Just a couple general observations in Morocco:
Among the population here that doesn’t appear to be very ethnically or racially diverse, there is a wide variety of styles. There are women here who dress like a typical American or European, those who wear a veil and skinny jeans, some who wear a veil and the more traditional long sleeved colorful dress thing, and there are those who are completely covered, with a mesh thing over their eyes and their hands completely covered. It was an interesting moment when I sat on a bus next to a woman covered head to toe, including her eyes, in black. I was chillin in a floral tube dress (it’s hot here) and next to her I was painfully aware of my hair and my skin and my tattoos and my makeup. I felt vain and arrogant for some reason, and at the same time it was like a nice little moment of female camaraderie--that we could both peacefully coexist, sitting next to each other, with vastly different beliefs (I assume we have different beliefs--I guess I didn’t really ask her what she believes). I smiled at her and I’m choosing to believe she smiled back.
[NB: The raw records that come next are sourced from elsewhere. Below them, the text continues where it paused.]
-- ==== Sys2Proof/Decode.lean ====
section
/-! DEFINITION. Decoding of command words and, after it, the encoder (spec/30_encoding.md R80 to R85, R88).
Decoding is total: every 32-bit word is one of the five commands or rejected by name (R83). -/

namespace Sys2Proof

/-- Why a command word is illegal (R83), or why bytes hold no command word. -/
inductive IllegalWord where
  /-- RSV, bits 31:8, is not 0. -/
  | reservedBits
  /-- RSV is 0 and OPCODE is 0x00 or 0x06 to 0xFF. -/
  | unassignedOpcode
  /-- Fewer than four bytes: no command word. -/
  | truncated
  deriving DecidableEq, Repr

/-- The command of an opcode (R81), if one is assigned. -/
def opcodeCommand (op : Byte) : Option Instr :=
  if op = 0x01 then some .config
  else if op = 0x02 then some .encrypt
  else if op = 0x03 then some .decrypt
  else if op = 0x04 then some .feval
  else if op = 0x05 then some .zeroize
  else none

/-- The decoder of one command word (R82, R83). -/
def decode (w : CmdWord) : Except IllegalWord Instr :=
  if CmdWord.reserved w = 0 then
    match opcodeCommand (CmdWord.opcode w) with
    | some i => .ok i
    | none => .error .unassignedOpcode
  else .error .reservedBits

/-- The command word of four bytes in window order, little-endian (20_memory.md R64). -/
def wordOfBytes (b0 b1 b2 b3 : Byte) : CmdWord := b3 ++ b2 ++ b1 ++ b0

/-- The decoder over bytes: the command and the bytes after it (R80: every command is four bytes). -/
def decodeBytes (bs : List Byte) : Except IllegalWord (Instr × List Byte) :=
  match bs with
  | b0 :: b1 :: b2 :: b3 :: rest =>
    match decode (wordOfBytes b0 b1 b2 b3) with
    | .ok i => .ok (i, rest)
    | .error e => .error e
  | _ => .error .truncated

/-- The opcode of a command (R81). -/
def Instr.opcode (i : Instr) : Byte :=
  match i with
  | .config => 0x01
  | .encrypt => 0x02
  | .decrypt => 0x03
  | .feval => 0x04
  | .zeroize => 0x05

/-- The command word of a command: RSV = 0 above its opcode (R80, R88). -/
def encode (i : Instr) : CmdWord := (0 : BitVec 24) ++ i.opcode

/-- The four bytes of a 32-bit word as the window holds them, lowest address first (R64, R88). -/
def bytesOfWord (w : CmdWord) : List Byte :=
  [w.extractLsb' 0 8, w.extractLsb' 8 8, w.extractLsb' 16 8, w.extractLsb' 24 8]

/-- The bytes of a command, lowest address first. -/
def encodeBytes (i : Instr) : List Byte := bytesOfWord (encode i)

/-- The 32-bit command word of an opcode-table row's bits: the bits from `nbits` up are 0. -/
def tableWord (nbits w : Nat) : CmdWord := BitVec.ofNat 32 (w % 2 ^ nbits)

/-- The instruction the decoder reads from the bytes of an opcode-table row's word. -/
def decodeTableWord (nbits w : Nat) : Option Instr :=
  match decodeBytes (bytesOfWord (tableWord nbits w)) with
  | .ok (i, _) => some i
  | .error _ => none

end Sys2Proof
end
This picture is disgusting. I was not a happy camper at first. |
Brittany, Karim |
My new teapot! |
I accidentally ordered entirely too much food. |
Another observation--when I was walking around with the boys I was not really bothered. However, when I am by myself it’s like shark bait. I got a henna tattoo completely against my will after some lady just walked up and grabbed my arm and did it without asking. She then immediately demanded 250 dirhams, and I complied because I didn’t have the remaining life force necessary to argue with her. Walking down the street men and little boys are constantly shouting rude things to me. One kid threw rocks and a soccer ball at my head. Mean little ankle biters.